• **Work task**:
Take from the records below each line that holds "apply".

___ Given records ___

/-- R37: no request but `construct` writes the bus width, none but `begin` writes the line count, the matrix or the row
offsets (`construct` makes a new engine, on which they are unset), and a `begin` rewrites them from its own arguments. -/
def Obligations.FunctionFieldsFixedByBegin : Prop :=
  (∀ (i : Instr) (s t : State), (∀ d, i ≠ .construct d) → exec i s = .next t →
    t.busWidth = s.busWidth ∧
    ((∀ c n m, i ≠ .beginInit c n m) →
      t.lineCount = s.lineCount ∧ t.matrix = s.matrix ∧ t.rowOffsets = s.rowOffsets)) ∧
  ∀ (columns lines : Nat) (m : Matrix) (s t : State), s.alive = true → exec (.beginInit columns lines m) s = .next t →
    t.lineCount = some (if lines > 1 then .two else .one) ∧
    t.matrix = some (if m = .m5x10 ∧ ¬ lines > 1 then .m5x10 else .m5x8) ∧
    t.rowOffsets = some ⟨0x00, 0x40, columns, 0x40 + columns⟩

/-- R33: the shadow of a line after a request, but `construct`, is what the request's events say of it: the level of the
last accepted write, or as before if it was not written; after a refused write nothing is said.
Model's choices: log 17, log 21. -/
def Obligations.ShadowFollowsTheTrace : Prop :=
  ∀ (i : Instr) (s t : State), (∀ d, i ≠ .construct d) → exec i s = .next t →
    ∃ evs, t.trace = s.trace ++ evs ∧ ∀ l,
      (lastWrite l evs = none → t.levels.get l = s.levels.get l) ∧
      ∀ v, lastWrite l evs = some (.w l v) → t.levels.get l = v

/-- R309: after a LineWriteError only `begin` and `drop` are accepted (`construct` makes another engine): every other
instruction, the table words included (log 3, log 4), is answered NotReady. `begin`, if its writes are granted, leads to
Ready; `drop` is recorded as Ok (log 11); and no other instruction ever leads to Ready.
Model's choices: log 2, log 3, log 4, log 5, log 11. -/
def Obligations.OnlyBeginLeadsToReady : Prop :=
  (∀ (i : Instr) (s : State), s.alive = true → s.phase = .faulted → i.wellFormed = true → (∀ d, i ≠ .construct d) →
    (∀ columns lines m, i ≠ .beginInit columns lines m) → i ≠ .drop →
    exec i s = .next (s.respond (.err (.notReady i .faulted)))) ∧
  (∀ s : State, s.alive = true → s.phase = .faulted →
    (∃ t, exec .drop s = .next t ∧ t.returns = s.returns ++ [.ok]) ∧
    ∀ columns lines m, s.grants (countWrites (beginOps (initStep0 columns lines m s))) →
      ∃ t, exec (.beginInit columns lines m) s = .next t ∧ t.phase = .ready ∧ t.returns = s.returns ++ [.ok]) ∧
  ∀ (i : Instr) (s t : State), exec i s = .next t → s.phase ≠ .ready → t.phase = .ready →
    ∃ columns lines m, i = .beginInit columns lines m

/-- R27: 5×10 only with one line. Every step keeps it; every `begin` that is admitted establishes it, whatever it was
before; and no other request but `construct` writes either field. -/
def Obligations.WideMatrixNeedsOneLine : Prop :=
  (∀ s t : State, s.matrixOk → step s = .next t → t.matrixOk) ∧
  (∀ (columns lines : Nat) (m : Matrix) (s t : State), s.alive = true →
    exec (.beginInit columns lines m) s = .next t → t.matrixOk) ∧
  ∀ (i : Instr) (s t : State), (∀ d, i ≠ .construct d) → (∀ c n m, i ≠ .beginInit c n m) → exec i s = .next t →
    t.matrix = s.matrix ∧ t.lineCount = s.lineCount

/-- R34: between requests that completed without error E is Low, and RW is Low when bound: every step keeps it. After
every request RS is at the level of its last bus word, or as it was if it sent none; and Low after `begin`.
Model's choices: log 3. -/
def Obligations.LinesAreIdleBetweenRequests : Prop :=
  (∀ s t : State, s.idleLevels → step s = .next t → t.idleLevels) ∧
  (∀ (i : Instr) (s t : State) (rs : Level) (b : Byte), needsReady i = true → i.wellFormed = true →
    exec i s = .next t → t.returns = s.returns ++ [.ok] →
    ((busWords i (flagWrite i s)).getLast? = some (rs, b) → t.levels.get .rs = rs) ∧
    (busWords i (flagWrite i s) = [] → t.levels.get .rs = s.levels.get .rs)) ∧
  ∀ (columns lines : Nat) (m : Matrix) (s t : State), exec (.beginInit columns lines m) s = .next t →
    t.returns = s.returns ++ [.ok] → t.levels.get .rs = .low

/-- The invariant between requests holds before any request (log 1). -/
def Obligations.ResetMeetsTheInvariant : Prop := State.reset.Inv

___
___ Given records ___

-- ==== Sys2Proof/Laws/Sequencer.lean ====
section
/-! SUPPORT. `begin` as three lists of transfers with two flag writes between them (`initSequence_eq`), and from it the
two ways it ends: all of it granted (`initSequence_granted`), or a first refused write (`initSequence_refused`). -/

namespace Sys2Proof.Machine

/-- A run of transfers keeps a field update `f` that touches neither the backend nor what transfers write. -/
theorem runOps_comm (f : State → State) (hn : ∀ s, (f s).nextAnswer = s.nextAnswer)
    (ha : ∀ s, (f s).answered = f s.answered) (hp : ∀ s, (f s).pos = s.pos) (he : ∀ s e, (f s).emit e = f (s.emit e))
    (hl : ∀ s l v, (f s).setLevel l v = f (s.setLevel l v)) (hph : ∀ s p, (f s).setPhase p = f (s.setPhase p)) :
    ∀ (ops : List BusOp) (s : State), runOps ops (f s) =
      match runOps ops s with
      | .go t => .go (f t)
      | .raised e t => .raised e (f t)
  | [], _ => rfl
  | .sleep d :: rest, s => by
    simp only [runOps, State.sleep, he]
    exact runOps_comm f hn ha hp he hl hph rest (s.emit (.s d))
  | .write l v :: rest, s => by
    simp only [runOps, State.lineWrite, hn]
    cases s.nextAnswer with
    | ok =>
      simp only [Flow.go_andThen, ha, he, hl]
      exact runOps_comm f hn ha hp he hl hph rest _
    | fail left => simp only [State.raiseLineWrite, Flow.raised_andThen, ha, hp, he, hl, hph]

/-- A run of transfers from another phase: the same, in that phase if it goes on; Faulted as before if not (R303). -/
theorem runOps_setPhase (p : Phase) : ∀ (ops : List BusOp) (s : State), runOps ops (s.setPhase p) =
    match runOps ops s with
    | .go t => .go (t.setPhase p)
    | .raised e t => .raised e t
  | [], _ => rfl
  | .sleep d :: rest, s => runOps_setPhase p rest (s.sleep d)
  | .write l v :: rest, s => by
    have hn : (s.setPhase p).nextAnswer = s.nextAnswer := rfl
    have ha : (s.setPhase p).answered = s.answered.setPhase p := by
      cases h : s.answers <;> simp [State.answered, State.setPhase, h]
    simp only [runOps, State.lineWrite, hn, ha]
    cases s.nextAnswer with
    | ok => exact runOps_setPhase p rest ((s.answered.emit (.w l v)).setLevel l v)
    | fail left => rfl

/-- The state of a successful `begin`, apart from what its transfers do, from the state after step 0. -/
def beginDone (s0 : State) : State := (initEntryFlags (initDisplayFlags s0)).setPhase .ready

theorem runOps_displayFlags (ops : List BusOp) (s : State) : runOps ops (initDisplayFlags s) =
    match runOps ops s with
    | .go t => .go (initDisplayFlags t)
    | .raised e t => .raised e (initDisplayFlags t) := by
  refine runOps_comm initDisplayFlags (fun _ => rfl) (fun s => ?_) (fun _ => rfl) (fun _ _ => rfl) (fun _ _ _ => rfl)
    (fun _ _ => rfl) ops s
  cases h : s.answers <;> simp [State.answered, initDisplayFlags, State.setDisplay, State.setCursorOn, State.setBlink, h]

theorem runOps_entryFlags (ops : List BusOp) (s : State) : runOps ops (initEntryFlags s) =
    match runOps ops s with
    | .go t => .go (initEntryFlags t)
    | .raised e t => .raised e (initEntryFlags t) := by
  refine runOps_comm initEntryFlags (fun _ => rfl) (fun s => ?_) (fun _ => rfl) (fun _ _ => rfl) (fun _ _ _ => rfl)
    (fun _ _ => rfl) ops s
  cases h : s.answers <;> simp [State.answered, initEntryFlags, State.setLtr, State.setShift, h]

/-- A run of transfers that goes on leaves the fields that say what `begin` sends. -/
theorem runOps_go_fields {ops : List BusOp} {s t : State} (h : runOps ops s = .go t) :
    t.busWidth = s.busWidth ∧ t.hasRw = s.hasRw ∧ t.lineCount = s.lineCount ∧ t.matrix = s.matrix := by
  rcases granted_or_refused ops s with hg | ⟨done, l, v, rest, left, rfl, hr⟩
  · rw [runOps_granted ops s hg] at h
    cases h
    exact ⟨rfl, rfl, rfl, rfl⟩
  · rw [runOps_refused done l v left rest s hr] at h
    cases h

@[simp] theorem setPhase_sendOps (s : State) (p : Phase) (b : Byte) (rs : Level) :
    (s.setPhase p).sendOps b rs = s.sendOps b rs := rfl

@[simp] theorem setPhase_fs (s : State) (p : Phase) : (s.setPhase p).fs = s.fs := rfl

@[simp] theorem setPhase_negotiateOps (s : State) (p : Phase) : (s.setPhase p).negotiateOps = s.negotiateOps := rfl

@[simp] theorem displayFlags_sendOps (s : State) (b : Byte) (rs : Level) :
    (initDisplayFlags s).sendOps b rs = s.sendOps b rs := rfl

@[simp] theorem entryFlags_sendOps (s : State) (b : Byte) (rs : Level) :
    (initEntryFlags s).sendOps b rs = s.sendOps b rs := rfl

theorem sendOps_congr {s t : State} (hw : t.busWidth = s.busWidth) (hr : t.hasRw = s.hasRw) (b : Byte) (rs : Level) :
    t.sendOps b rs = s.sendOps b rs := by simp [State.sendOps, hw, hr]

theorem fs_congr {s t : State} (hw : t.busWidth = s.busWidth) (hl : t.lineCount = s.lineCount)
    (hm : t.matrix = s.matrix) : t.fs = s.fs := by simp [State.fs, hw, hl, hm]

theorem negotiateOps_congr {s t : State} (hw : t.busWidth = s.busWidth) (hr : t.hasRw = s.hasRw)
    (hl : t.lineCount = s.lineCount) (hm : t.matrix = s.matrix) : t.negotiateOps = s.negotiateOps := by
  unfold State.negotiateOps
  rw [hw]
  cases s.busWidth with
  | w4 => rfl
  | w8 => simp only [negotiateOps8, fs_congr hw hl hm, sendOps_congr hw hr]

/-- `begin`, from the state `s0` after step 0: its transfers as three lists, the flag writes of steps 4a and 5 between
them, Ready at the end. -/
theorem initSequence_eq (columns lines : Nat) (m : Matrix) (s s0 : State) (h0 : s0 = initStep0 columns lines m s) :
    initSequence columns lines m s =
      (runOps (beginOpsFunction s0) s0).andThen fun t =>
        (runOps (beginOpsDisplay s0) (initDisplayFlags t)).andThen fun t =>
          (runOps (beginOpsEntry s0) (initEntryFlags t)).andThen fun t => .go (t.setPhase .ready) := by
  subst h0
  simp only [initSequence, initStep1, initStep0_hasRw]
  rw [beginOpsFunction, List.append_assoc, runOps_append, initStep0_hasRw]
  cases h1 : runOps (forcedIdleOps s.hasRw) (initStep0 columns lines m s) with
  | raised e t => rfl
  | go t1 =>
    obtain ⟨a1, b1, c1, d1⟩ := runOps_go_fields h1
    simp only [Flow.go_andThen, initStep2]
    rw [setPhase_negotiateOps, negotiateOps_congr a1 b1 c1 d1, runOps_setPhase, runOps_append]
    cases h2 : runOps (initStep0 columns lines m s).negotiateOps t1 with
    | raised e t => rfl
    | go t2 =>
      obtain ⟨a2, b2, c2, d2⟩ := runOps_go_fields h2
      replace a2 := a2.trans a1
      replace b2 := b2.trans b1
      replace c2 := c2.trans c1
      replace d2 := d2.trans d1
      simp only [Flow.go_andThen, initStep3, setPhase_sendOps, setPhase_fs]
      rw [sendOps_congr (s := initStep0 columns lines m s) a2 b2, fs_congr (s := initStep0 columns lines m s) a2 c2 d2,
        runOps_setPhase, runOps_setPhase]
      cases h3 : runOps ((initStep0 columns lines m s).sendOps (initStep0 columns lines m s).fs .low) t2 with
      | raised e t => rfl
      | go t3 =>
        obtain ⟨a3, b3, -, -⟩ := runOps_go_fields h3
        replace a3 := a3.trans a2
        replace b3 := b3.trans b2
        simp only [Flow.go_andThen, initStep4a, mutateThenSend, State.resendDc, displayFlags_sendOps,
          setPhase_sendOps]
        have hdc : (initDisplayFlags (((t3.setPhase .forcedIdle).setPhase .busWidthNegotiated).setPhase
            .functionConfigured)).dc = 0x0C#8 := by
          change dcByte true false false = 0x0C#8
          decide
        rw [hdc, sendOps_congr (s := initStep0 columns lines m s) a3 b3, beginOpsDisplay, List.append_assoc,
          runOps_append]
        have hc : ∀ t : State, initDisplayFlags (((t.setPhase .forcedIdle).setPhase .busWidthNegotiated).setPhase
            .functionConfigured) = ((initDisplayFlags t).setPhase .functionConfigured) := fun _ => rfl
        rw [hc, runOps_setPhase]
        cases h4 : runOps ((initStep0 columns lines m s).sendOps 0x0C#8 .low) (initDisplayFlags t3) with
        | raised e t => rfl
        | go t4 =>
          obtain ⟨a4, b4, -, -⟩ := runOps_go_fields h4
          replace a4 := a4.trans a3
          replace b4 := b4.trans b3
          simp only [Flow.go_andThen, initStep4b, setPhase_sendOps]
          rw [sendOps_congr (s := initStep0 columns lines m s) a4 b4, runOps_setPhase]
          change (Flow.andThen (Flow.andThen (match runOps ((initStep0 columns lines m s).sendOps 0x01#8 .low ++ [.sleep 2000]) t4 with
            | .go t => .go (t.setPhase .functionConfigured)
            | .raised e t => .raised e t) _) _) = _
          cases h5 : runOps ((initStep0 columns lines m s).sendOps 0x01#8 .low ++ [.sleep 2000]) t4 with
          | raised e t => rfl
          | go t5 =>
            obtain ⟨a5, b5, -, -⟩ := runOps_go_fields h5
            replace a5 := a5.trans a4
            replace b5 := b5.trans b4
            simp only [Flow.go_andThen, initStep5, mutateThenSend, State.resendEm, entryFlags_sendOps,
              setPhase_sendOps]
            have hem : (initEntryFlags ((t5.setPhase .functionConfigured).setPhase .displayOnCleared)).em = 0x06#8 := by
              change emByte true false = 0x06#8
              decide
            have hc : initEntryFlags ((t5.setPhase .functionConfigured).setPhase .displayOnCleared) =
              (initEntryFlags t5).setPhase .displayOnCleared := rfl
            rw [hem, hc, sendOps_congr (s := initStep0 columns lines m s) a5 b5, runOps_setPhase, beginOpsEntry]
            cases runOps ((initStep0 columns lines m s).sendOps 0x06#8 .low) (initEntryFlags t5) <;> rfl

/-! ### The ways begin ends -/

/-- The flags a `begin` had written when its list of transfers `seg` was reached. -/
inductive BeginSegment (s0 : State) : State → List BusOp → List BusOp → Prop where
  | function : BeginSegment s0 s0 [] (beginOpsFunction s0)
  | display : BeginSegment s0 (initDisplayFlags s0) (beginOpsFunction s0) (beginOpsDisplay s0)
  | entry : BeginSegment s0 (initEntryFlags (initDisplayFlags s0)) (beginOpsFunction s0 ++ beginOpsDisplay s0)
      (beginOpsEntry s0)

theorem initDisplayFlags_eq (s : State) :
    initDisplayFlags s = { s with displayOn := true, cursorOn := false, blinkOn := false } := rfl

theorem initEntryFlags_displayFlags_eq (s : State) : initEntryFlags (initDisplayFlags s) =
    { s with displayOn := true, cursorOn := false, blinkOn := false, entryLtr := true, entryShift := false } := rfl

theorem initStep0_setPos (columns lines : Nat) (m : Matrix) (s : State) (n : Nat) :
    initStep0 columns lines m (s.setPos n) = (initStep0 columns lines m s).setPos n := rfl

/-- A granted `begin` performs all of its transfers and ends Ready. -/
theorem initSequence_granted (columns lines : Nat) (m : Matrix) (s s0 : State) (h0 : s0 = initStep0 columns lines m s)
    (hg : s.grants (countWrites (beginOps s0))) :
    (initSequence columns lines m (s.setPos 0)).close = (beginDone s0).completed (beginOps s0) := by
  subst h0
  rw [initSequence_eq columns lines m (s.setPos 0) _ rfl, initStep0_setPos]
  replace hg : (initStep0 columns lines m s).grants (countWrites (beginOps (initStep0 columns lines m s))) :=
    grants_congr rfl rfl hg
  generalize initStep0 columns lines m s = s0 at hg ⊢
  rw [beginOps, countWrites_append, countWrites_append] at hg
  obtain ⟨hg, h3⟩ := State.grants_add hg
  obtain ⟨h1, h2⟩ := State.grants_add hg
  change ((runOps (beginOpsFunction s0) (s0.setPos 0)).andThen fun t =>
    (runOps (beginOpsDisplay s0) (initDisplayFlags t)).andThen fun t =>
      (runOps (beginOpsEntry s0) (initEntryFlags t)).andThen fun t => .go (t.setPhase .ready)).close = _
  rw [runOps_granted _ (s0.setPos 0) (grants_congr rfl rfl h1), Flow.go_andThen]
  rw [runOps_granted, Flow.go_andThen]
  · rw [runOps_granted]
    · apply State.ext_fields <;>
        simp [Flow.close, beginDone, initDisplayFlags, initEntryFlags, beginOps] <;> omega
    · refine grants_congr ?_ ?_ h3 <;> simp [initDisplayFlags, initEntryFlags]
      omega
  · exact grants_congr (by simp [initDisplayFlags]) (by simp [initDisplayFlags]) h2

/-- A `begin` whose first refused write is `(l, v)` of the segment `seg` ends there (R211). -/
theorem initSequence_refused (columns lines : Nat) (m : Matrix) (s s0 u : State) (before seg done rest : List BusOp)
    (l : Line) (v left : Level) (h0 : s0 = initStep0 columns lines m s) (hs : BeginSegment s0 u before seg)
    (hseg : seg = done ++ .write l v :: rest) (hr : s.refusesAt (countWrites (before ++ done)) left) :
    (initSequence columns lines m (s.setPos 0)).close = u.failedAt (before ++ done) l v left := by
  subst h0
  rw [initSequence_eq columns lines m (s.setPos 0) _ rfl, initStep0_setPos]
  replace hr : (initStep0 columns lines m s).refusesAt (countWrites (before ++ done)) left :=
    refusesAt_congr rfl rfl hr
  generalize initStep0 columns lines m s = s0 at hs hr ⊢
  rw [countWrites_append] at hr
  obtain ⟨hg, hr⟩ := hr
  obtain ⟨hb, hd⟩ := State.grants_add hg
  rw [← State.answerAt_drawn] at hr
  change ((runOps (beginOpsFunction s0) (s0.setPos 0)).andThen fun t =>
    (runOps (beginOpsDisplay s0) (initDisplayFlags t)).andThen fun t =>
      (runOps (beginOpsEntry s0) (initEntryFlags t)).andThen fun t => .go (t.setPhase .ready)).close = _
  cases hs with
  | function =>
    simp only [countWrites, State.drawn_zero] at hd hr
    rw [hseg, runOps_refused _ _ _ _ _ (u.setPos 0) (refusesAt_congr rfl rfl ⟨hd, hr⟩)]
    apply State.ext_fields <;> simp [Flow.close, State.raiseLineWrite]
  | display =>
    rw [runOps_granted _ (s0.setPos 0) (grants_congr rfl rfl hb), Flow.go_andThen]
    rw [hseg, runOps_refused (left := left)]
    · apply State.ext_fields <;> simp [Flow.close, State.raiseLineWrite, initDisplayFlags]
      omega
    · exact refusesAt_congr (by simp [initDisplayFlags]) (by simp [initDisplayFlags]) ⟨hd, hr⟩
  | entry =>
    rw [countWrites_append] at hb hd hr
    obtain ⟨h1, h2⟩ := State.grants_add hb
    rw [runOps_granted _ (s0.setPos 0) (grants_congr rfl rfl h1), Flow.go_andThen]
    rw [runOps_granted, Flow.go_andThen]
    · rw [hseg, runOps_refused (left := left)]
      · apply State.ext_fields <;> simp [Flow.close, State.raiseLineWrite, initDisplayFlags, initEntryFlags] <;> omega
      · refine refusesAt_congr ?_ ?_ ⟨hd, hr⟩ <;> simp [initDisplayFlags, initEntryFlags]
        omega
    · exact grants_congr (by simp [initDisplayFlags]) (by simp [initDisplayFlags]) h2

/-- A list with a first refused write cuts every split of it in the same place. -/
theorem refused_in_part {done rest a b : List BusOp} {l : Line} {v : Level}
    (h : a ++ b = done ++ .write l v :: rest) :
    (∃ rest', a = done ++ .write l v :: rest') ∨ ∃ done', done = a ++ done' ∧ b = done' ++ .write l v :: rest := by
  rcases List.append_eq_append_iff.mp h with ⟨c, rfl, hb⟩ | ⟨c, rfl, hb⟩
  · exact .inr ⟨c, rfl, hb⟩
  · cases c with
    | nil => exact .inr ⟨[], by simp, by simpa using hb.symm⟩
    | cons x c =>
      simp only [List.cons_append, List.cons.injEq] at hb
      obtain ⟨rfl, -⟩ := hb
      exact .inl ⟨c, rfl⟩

___

• **Solution for this problem**:
    · apply State.ext_fields <;>
    apply State.ext_fields <;> simp [Flow.close, State.raiseLineWrite]
    · apply State.ext_fields <;> simp [Flow.close, State.raiseLineWrite, initDisplayFlags]
      · apply State.ext_fields <;> simp [Flow.close, State.raiseLineWrite, initDisplayFlags, initEntryFlags] <;> omega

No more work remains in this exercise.